Print nothing but the lines below starting at the line that holds "kStage := some" and ending at the line that holds "def marked : Bytes := [0xC0] ++ zeros 15", including both, each exactly as written.

>>

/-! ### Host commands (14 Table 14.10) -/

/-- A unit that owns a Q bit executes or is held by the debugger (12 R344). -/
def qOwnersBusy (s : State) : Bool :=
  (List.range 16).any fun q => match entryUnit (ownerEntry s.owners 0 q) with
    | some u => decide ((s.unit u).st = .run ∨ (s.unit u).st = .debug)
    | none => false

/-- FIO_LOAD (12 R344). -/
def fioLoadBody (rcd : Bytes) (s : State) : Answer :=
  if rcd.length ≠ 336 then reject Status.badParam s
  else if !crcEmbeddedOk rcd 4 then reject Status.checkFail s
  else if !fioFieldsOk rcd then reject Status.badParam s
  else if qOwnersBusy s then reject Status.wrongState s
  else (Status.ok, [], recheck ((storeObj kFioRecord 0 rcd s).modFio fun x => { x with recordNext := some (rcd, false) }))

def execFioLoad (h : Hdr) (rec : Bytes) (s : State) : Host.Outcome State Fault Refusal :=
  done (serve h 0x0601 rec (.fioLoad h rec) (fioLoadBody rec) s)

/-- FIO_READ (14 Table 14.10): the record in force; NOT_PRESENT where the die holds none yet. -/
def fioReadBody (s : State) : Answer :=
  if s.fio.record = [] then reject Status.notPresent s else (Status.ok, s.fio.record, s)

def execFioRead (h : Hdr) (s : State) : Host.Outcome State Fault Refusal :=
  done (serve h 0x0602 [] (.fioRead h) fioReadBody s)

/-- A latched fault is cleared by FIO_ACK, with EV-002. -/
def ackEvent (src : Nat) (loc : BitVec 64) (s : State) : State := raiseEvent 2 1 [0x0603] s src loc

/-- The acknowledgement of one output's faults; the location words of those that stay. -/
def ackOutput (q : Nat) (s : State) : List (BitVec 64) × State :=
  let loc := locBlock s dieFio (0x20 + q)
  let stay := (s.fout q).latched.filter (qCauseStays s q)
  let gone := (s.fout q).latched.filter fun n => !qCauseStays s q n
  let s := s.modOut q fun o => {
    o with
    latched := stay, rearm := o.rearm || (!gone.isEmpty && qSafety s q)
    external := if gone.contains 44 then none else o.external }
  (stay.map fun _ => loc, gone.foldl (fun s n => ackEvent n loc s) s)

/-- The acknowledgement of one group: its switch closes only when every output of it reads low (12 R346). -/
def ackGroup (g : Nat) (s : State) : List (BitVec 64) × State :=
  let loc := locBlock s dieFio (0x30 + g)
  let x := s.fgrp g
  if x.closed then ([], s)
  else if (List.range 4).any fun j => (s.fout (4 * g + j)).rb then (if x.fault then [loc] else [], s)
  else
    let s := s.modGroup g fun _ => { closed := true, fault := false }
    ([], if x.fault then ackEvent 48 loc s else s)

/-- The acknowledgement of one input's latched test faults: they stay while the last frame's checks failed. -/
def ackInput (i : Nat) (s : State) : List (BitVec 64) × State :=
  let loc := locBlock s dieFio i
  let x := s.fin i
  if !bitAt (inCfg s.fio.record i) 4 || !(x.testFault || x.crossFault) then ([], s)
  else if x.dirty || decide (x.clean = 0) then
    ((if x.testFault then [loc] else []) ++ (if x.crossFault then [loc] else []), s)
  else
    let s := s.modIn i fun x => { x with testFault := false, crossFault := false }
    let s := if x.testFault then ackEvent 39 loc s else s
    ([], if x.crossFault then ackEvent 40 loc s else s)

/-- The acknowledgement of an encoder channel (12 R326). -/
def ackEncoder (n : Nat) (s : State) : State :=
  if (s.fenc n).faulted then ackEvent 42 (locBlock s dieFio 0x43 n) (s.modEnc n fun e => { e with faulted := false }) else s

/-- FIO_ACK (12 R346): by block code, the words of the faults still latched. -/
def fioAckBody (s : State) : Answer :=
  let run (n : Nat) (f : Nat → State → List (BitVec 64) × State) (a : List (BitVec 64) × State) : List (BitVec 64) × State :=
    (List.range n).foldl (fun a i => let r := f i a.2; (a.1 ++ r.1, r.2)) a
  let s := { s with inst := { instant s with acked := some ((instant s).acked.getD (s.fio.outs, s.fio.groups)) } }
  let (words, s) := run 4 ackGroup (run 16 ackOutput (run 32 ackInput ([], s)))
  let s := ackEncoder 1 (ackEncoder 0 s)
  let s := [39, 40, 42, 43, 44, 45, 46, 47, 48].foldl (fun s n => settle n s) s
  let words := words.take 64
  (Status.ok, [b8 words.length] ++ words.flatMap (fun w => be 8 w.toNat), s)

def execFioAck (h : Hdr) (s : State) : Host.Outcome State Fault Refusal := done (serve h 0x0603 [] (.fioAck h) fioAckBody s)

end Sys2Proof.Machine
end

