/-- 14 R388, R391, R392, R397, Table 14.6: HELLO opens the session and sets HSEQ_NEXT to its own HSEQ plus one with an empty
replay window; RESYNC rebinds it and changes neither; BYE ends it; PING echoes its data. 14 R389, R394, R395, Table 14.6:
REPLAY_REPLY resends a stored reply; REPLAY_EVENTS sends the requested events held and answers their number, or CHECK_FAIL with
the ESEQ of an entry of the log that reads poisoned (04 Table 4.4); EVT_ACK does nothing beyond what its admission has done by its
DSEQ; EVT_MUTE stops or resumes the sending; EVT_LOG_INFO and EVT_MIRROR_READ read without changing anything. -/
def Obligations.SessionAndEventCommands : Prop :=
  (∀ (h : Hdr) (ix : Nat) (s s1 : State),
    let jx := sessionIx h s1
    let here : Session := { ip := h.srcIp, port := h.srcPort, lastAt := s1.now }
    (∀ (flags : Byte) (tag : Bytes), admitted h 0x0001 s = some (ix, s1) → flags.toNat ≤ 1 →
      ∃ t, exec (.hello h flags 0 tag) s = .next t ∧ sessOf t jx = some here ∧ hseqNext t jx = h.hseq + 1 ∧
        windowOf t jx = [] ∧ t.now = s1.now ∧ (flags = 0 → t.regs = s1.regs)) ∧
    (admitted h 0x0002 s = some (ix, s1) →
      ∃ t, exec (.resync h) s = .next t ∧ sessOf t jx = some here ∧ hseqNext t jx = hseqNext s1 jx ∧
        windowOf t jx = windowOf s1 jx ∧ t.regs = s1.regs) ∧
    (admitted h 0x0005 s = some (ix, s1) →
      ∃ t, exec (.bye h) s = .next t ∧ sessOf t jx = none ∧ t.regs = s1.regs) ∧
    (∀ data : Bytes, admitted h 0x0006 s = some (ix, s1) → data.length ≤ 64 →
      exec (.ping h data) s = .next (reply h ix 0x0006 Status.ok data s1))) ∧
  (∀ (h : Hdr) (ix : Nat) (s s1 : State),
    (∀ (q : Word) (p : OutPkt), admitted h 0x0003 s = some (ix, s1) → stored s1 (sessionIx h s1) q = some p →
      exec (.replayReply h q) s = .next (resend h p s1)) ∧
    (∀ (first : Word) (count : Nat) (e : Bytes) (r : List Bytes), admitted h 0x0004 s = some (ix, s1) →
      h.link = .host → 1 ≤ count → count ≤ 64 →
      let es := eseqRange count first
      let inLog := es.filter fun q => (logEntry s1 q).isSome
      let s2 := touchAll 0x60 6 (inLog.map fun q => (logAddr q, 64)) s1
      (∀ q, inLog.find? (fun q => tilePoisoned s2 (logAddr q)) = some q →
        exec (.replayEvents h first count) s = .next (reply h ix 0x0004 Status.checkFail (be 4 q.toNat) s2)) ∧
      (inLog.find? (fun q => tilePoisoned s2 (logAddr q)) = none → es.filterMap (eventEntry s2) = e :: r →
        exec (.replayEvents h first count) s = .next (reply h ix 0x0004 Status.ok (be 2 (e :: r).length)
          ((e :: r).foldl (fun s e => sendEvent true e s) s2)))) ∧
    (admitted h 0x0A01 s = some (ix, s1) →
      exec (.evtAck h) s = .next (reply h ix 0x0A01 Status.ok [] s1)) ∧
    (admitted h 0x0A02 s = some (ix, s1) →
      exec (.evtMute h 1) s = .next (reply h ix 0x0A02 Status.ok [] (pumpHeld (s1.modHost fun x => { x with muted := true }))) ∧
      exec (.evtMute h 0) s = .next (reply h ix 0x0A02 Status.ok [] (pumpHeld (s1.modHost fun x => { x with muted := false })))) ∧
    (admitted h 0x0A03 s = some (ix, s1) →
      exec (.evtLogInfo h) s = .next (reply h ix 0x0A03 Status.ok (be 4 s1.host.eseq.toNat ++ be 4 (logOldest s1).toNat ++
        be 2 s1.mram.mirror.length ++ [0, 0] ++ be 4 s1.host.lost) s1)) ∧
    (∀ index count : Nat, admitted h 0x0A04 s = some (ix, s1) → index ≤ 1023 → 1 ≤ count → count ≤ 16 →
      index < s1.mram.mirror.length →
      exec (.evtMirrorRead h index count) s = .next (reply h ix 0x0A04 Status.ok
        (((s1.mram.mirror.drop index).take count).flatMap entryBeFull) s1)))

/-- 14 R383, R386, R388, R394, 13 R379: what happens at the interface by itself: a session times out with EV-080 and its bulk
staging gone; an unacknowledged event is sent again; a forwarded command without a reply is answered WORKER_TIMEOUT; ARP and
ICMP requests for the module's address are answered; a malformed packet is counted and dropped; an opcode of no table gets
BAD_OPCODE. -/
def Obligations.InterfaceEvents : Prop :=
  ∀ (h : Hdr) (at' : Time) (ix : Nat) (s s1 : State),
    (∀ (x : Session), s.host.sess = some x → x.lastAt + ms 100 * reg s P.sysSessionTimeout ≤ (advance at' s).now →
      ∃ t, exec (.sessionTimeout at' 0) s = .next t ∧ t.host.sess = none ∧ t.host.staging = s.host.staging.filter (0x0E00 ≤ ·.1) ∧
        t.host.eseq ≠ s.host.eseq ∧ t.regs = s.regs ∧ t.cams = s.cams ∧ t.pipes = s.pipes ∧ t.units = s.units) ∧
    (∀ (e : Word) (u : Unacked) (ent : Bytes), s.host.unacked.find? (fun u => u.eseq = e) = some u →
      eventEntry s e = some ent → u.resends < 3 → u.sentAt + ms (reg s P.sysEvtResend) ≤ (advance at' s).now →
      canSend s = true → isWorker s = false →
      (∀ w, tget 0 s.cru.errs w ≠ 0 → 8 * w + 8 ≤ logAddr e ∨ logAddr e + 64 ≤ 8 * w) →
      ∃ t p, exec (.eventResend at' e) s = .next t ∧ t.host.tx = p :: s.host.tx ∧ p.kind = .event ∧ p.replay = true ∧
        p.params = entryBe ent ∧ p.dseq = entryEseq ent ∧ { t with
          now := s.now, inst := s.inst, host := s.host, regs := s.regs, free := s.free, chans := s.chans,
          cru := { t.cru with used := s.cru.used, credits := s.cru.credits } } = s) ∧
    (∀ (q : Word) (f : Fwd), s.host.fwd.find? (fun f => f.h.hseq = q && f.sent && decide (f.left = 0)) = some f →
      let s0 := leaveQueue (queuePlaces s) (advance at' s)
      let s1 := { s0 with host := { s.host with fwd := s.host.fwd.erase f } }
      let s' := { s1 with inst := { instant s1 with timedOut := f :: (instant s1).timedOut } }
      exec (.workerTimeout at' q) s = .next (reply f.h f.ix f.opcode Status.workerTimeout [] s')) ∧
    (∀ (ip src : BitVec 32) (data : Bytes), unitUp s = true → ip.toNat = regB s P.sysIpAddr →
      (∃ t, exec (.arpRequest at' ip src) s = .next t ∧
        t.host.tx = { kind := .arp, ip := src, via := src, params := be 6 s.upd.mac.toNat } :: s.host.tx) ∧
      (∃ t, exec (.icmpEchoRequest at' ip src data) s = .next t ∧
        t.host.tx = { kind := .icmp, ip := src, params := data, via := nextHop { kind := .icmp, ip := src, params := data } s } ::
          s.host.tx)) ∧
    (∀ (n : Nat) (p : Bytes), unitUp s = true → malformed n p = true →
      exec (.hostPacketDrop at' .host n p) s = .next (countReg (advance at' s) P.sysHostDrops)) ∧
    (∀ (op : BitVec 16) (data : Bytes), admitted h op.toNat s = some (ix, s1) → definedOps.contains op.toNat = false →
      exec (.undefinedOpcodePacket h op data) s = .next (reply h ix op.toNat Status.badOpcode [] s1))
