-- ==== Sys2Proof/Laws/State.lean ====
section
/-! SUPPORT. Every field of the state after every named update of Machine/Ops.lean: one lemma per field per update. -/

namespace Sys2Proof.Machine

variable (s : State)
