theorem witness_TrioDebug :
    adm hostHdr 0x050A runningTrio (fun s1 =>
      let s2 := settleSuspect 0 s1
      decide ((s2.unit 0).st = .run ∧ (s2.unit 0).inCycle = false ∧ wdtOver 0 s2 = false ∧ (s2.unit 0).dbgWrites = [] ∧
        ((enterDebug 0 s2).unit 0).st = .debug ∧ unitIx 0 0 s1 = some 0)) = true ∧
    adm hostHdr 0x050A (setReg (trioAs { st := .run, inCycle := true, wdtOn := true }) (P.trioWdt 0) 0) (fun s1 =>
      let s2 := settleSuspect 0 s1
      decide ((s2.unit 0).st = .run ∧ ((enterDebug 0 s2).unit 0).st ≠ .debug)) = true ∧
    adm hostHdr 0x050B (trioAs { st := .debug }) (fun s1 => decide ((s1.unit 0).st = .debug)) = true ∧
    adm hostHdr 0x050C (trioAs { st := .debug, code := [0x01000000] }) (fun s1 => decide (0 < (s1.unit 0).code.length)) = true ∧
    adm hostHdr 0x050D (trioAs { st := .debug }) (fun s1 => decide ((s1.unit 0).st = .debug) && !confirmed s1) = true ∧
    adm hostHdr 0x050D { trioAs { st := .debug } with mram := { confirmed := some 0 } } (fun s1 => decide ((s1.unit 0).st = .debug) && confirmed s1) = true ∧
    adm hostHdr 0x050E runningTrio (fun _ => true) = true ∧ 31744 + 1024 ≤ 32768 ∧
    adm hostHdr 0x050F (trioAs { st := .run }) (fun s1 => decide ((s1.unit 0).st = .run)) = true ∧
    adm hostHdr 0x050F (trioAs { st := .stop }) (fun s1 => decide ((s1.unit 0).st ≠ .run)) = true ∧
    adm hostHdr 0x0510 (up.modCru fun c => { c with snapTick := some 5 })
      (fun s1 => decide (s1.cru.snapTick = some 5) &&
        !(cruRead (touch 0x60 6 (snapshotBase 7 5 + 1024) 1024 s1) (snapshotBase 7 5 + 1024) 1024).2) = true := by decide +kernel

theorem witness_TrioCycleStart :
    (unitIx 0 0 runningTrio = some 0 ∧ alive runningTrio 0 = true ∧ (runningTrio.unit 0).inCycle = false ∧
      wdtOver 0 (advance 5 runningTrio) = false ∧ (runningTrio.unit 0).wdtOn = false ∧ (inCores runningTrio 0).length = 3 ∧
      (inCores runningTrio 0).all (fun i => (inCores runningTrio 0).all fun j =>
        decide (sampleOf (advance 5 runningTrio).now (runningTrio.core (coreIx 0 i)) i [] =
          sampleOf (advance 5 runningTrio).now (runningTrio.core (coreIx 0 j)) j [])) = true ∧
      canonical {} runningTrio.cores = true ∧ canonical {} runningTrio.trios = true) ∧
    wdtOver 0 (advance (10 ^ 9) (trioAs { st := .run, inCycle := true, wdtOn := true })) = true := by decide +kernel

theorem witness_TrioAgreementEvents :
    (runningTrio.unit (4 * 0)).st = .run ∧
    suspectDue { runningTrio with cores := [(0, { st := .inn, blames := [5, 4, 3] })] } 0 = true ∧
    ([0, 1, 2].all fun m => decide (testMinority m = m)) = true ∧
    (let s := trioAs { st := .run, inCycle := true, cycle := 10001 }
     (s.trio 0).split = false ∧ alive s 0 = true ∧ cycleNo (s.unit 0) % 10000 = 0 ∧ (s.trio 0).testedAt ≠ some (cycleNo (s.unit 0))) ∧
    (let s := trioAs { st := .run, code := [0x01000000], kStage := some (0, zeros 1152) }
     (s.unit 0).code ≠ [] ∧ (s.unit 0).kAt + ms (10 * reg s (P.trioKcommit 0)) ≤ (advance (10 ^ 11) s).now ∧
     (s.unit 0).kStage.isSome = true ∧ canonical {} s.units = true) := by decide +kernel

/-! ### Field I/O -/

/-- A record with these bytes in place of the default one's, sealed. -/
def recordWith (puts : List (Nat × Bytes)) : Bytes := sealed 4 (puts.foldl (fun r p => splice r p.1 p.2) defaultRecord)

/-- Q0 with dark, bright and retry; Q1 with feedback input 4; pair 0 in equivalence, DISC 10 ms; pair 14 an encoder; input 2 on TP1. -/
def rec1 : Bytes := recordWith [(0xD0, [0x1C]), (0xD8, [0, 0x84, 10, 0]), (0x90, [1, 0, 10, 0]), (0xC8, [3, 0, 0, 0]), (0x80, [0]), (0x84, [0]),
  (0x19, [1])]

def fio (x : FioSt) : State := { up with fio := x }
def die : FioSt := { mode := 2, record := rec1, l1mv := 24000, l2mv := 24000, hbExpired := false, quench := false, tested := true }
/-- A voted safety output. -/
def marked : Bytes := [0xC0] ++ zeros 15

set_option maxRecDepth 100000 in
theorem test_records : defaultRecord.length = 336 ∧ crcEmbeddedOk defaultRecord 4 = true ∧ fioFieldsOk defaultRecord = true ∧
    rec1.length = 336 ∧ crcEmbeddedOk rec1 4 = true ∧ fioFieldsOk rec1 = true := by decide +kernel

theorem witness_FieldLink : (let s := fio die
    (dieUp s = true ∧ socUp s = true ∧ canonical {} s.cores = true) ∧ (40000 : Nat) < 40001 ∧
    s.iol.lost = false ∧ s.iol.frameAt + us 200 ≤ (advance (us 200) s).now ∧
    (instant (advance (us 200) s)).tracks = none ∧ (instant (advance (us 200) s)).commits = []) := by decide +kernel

<<

— THE COMPLETED TASK —
    (let s := trioAs { st := .run, code := [0x01000000], kStage := some (0, zeros 1152) }
     (s.unit 0).code ≠ [] ∧ (s.unit 0).kAt + ms (10 * reg s (P.trioKcommit 0)) ≤ (advance (10 ^ 11) s).now ∧
     (s.unit 0).kStage.isSome = true ∧ canonical {} s.units = true) := by decide +kernel

/-! ### Field I/O -/

/-- A record with these bytes in place of the default one's, sealed. -/
def recordWith (puts : List (Nat × Bytes)) : Bytes := sealed 4 (puts.foldl (fun r p => splice r p.1 p.2) defaultRecord)

/-- Q0 with dark, bright and retry; Q1 with feedback input 4; pair 0 in equivalence, DISC 10 ms; pair 14 an encoder; input 2 on TP1. -/
def rec1 : Bytes := recordWith [(0xD0, [0x1C]), (0xD8, [0, 0x84, 10, 0]), (0x90, [1, 0, 10, 0]), (0xC8, [3, 0, 0, 0]), (0x80, [0]), (0x84, [0]),
  (0x19, [1])]

def fio (x : FioSt) : State := { up with fio := x }
def die : FioSt := { mode := 2, record := rec1, l1mv := 24000, l2mv := 24000, hbExpired := false, quench := false, tested := true }
/-- A voted safety output. -/
def marked : Bytes := [0xC0] ++ zeros 15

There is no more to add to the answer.